Литмир - Электронная Библиотека

К ночи дождь снова усиливается, и Пит отправляется закрыть окна по всему дому, когда телефон наконец-то привлекает к себе внимание. Вздрагиваю, услышав звонок, и с опаской поднимаю трубку. Пит прибегает мгновенно и усаживается рядом, снова прислоняя свою голову к моей.

— Энни стало хуже. Ее забрали на операцию, — сухо говорит Джоанна, явно сжимая челюсти, держась из последних сил. — Я позвоню вам, как только что-то прояснится.

Положив трубку, Пит просто утыкается взглядом в пустоту перед собой, поджав губы. Опускаю голову ему на плечо и сжимаю руку, ожидая хоть какой-то реакции.

— Нужно попробовать заснуть, — шепчу я. — Без сна эта ночь покажется бесконечной.

— Вдруг позвонят?

— Пит, мы услышим.

Он соглашается, утягивая меня вслед за собой на подушки и обвивая руками со всех сторон. Не знаю, понимает ли Пит, что именно в этом я сейчас и нуждаюсь, или делает это интуитивно, но я рада, что ни одному из нас не приходится проходить через последние события в одиночку.

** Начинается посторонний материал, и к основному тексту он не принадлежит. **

-- ==== Sys2Proof/Certificates/Slice0/Obligations.lean ====
section
/-! DEFINITION. The statements for the provers. A window of the machine's width is written `cur : Lanes s.width`; as a FEED's operand it is `cur.toList`, which is every well-formed operand there is. Lanes of `has_error` and of `previous` are the block's inner state (41 R134, 60 R213; log entry 8): a reader of the block's ports relies on the statements about ERR, STATUS and the response. -/

open Sys2Proof Sys2Proof.Machine

/-! ### The commands: result, frame and completion -/

/-- R150: NOP leaves the state; the step has no response. -/
def Obligations.NopOnlyDropsTheResponse : Prop :=
  ∀ s : State, exec .nop s = .next { s with out := { valid := false, value := 0x00#8 } }

/-- R151: INIT completes in every state and leaves every piece of the block's state zero; it is the only command that
clears a bit of `has_error`, `done` or `ill`. -/
def Obligations.InitGivesTheZeroStateAndAloneClears : Prop :=
  (∀ s : State, ∃ b : Block s.width,
    exec .init s = .next { s with block := b, out := { valid := false, value := 0x00#8 } } ∧
      (∀ i, (h : i < s.width.bytes) →
        b.prevRaw[i] = 0x00#8 ∧ b.prevHi[i] = 0x0#4 ∧ b.prevCar[i] = 0x00#8 ∧ b.hasError[i] = 0x00#8) ∧
      b.fast = false ∧ b.done = false ∧ b.ill = false) ∧
  ∀ (i : Instr) (s : State) (b : Block s.width) (r : Response), i ≠ .init →
    exec i s = .next { s with block := b, out := r } →
      (∀ k, (h : k < s.width.bytes) → ∀ j, s.block.hasError[k].getLsbD j = true → b.hasError[k].getLsbD j = true) ∧
      (s.block.done = true → b.done = true) ∧ (s.block.ill = true → b.ill = true)

/-- R154 (with R111): FEED of a window whose every byte is below 0x80, before FINISH. -/
def Obligations.FeedOfAnAsciiWindowComparesTheSentinel : Prop :=
  ∀ (s : State) (cur : Lanes s.width), s.block.done = false →
    (∀ i, (h : i < s.width.bytes) → cur[i].toNat < 0x80) →
    ∃ b : Block s.width,
      exec (.feed cur.toList) s = .next { s with block := b, out := { valid := false, value := 0x00#8 } } ∧
        (∀ i, (h : i < s.width.bytes) → b.hasError[i] = s.block.hasError[i] |||
          (if (if i = s.width.bytes - 1 then 1 else 9) < s.block.prevCar[i].toNat then 0xFF#8 else 0x00#8)) ∧
        b.fast = true ∧ b.prevRaw = s.block.prevRaw ∧ b.prevHi = s.block.prevHi ∧ b.prevCar = s.block.prevCar ∧
        b.done = s.block.done ∧ b.ill = s.block.ill

/-- R155 (with R126, R127): FEED of any other window, before FINISH. The four check vectors and the carried lengths have
statements of their own below. -/
def Obligations.FeedOfAnotherWindowRunsTheChecks : Prop :=
  ∀ (s : State) (cur : Lanes s.width), s.block.done = false →
    (∃ i, ∃ h : i < s.width.bytes, 0x80 ≤ cur[i].toNat) →
    ∃ b : Block s.width,
      exec (.feed cur.toList) s = .next { s with block := b, out := { valid := false, value := 0x00#8 } } ∧
        (∀ i, (h : i < s.width.bytes) → b.hasError[i] = s.block.hasError[i] |||
          ((errLen (carried cur s.block.prevCar) (initLengths cur))[i] ||| (errCeil cur)[i] |||
            (errMax2 (off1 s.block.prevRaw cur) cur)[i] |||
            (errOver (off1 s.block.prevRaw cur) (off1Hi s.block.prevHi (hiNibbles cur)) cur)[i])) ∧
        b.prevRaw = cur ∧ (∀ i, (h : i < s.width.bytes) → b.prevHi[i].toNat = cur[i].toNat / 16) ∧
        b.prevCar = carried cur s.block.prevCar ∧ b.fast = false ∧ b.done = s.block.done ∧ b.ill = s.block.ill

/-- R157: FEED after FINISH sets ILL and leaves everything else, whatever the window. -/
def Obligations.FeedAfterFinishSetsOnlyIll : Prop :=
  ∀ (s : State) (cur : Lanes s.width), s.block.done = true →
    exec (.feed cur.toList) s =
      .next { s with block := { s.block with ill := true }, out := { valid := false, value := 0x00#8 } }

/-- 30_encoding R66: a FEED without exactly W bytes is not a command, and is refused. -/
def Obligations.FeedWithoutWBytesIsRefused : Prop :=
  ∀ (s : State) (cur : List Byte), cur.length ≠ s.width.bytes → exec (.feed cur) s = .refused .notOneWindow

/-- R159 (with R128): FINISH in an unfinished run. -/
def Obligations.FinishRunsTheTailCheck : Prop :=
  ∀ s : State, s.block.done = false → ∃ b : Block s.width,
    exec .finish s = .next { s with block := b, out := { valid := false, value := 0x00#8 } } ∧
      (∀ i, (h : i < s.width.bytes) → b.hasError[i] = s.block.hasError[i] |||
        (if (if i = s.width.bytes - 1 then 1 else 9) < s.block.prevCar[i].toNat then 0xFF#8 else 0x00#8)) ∧
      b.done = true ∧ b.prevRaw = s.block.prevRaw ∧ b.prevHi = s.block.prevHi ∧ b.prevCar = s.block.prevCar ∧
      b.fast = s.block.fast ∧ b.ill = s.block.ill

Ровное дыхание шевелит волосы на моем затылке, а под щекой размеренно бьется сердце. Я задремываю, мысленно умоляя сердце Энни биться в таком же ритме.

Этот сон трудно назвать приятным или хотя бы терпимым. Мы просто мечемся в кровати, периодически пробуждаясь от кошмаров друг друга. Пит не выдерживает первым.

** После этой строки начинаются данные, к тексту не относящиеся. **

-- ==== Sys2Proof/Tests/Slice0.lean ====
section
/-! SUPPORT. Tests: words and values written out from the spec (its encodings and spec/95_test_vectors.md, named at each test), and a witness for every statement that has hypotheses. -/

namespace Sys2Proof.Tests

open Sys2Proof.Machine

-- One theorem at a time: kernel evaluations of many theorems at once would each hold a thread.
set_option Elab.async false

/-! ### Helpers -/

/-- The window of W = 16 that starts with the given bytes and goes on with `fill` (95, conventions). -/
def win (first : List Byte) (fill : Byte) : Lanes .w16 :=
  ⟨((first ++ List.replicate 16 fill).take 16).toArray, by simp [Width.bytes]⟩

/-- The window with the given last bytes after bytes 0x41 (95 section 2.3 and on). -/
def winEnding (last : List Byte) : Lanes .w16 := win (List.replicate (16 - last.length) 0x41#8 ++ last) 0x41#8

/-- The machine at W = 16 with the given block, nothing pending. -/
def at16 (b : Block .w16) : State := { width := .w16, block := b, out := Response.none, pending := [] }

/-- The same with one command on the port. -/
def issued (b : Block .w16) (i : Instr) : State := { at16 b with pending := [portOf .w16 i] }

/-- The same with a reset step on the port, a FEED standing on `cmd_op`. -/
def resetting (b : Block .w16) : State :=
  { at16 b with pending := [{ rst := true, cmd := encode .w16 (.feed (win [] 0xFF#8).toList) }] }

/-- Whether an outcome is a next state with the given property. -/
def answers (o : Host.Outcome State Fault Refusal) (p : State → Bool) : Bool :=
  match o with
  | .next t => p t
  | .fault _ => false
  | .refused _ => false

/-- The state after a step. -/
def after (s : State) : State :=
  match step s with
  | .next t => t
  | .fault _ => s
  | .refused _ => s

def clean : Block .w16 := Block.reset .w16

/-- The block after `FEED 41 ×14 E2 82` (95 section 3.4). -/
def midSequence : Block .w16 :=
  { clean with
    prevRaw := winEnding [0xE2#8, 0x82#8]
    prevHi := hiNibbles (winEnding [0xE2#8, 0x82#8])
    prevCar := win (List.replicate 14 1#8 ++ [3#8, 2#8]) 0x00#8 }

/-- The end state of 95 section 3.3: a finished run with ERR = 1. -/
def rejected : Block .w16 := { midSequence with hasError := win (List.replicate 15 0x00#8) 0xFF#8, done := true }

/-- A run that broke the protocol: DONE and ILL. -/
def misused : Block .w16 := { clean with done := true, ill := true }

/-! ### The primitives and the tables (95 sections 2.1 and 2.2) -/

theorem test_saturating_subtract :
    subSat 0x00#8 1#8 = 0x00#8 ∧ subSat 0x01#8 2#8 = 0x00#8 ∧ subSat 0x05#8 2#8 = 0x03#8 ∧
      subSat 0xF5#8 0xF4#8 = 0x01#8 ∧ subSat 0xFF#8 0xF4#8 = 0x0B#8 ∧ subSat 0xF4#8 0xF4#8 = 0x00#8 := by decide

theorem test_wrapping_add :
    addWrap 0xFF#8 0x01#8 = 0x00#8 ∧ addWrap 0x03#8 0x04#8 = 0x07#8 ∧ addWrap 0x80#8 0x80#8 = 0x00#8 := by decide

theorem test_compares :
    gtUnsigned 0x80#8 0x7F#8 = true ∧ gtSigned 0x80#8 0x7F#8 = false ∧ gtSigned 0x7F#8 0x80#8 = true ∧
      gtSigned 0x7F#8 0x7F#8 = false ∧ gtSigned 0xC2#8 0xC1#8 = true ∧ gtSigned 0xC2#8 0xC2#8 = false ∧
      gtSigned 0xA0#8 0x9F#8 = true ∧ gtSigned 0xA0#8 0x41#8 = false := by decide

theorem test_mask_compares :
    eqm (win [0xFF#8, 0x00#8, 0xFF#8] 0x00#8) (win [0xFF#8, 0x00#8, 0x00#8] 0x00#8) =
        win [0xFF#8, 0xFF#8, 0x00#8] 0xFF#8 ∧
      eqLanes (win [0xED#8] 0x00#8) (win [0xED#8] 0x01#8) = win [0xFF#8] 0x00#8 := by decide +kernel

theorem test_extensions : zext 16 0x80#8 = 0x0080#16 ∧ sext 16 0x80#8 = 0xFF80#16 := by decide

theorem test_shifts :
    shift1 (w := .w16)
        #v[0x10#8, 0x11#8, 0x12#8, 0x13#8, 0x14#8, 0x15#8, 0x16#8, 0x17#8,
          0x18#8, 0x19#8, 0x1A#8, 0x1B#8, 0x1C#8, 0x1D#8, 0x1E#8, 0x1F#8] (win [0x20#8, 0x21#8, 0x22#8] 0x23#8) =
        win [0x1F#8, 0x20#8, 0x21#8, 0x22#8] 0x23#8 ∧
      shift2 (w := .w16)
        #v[0x10#8, 0x11#8, 0x12#8, 0x13#8, 0x14#8, 0x15#8, 0x16#8, 0x17#8,
          0x18#8, 0x19#8, 0x1A#8, 0x1B#8, 0x1C#8, 0x1D#8, 0x1E#8, 0x1F#8] (win [0x20#8, 0x21#8, 0x22#8] 0x23#8) =
        win [0x1E#8, 0x1F#8, 0x20#8, 0x21#8, 0x22#8] 0x23#8 := by decide +kernel

theorem test_reductions :
    reduceOr (winEnding [0x7F#8]) = 0x7F#8 ∧ ascii (winEnding [0x7F#8]) = true ∧ anyLane (winEnding [0x7F#8]) = true ∧
      reduceOr (winEnding [0x80#8]) = 0xC1#8 ∧ ascii (winEnding [0x80#8]) = false ∧
      ascii (win [] 0x00#8) = true ∧ anyLane (win [] 0x00#8) = false := by decide +kernel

— Это пытка, — бормочет он, сидя на краю кровати, — просто сидеть и ждать.

И я с ним охотно соглашаюсь. Голова раскалывается, а все тело ломит, хотя не прошло еще и пары часов. Больше мы не ложимся.

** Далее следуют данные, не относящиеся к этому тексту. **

-- ==== Sys2Proof/Machine/Step.lean ====
section
/-! DEFINITION. One step: the oldest operation the host has issued is carried out, as one atomic step
(20_memory.md R57). -/

namespace Sys2Proof.Machine

open Sys2Proof

/-- With nothing issued, CORE stays as it is (70_reset_and_hazards.md R188 gives it no halt; log entry 4). An operation
that is refused takes no step (00_scope.md R12). -/
def step (s : State) : Host.Outcome State Fault Refusal :=
  match s.program with
  | [] => .next s
  | q :: rest =>
    match q.fetch with
    | .error r => .refused r
    | .ok i => exec i { s with program := rest }

/-- `s` with the operation of a table word issued as the very next one, nothing else in progress. Log entry 4. -/
def State.withFetchWord (s : State) (nbits w : Nat) : State :=
  { s with program := { request := requestOfWord nbits w, inProgress := [] } :: s.program }

end Sys2Proof.Machine
end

Спускаемся вниз и завариваем по огромной кружке травяного чая, который, к сожалению, давно не помогает ни мне, ни ему. Я ловлю себя на мысли, что неосознанно стараюсь шуметь как можно меньше, чтобы не пропустить телефонный звонок. Постоянно прислушиваюсь и замираю, когда начинает казаться, что вот-вот мы услышим голос Джоанны или мамы.

Пит открывает входную дверь, впуская в дом прохладный влажный воздух, и усаживается на пол прямо у порога. Присоединяюсь к нему, пристроившись напротив. Мы сидим так, кажется, целую вечность, наблюдая за танцами капель, без остановки падающих с неба.

— Когда ты говорила с ней в последний раз? — тихо спрашивает Пит с задумчивым выражением лица, все еще сжимая в руках наполовину пустую кружку чая.

— Где-то неделю назад. А ты?

— Позавчера, — грустный вздох. — И как я мог не понять, Китнисс? Теперь всё кажется очевидным. Она постоянно жаловалась на усталость, долго не могла отдышаться после того, как дойдет до телефона. Я уже молчу про бессонницу. Я должен был догадаться.

— И что бы это изменило?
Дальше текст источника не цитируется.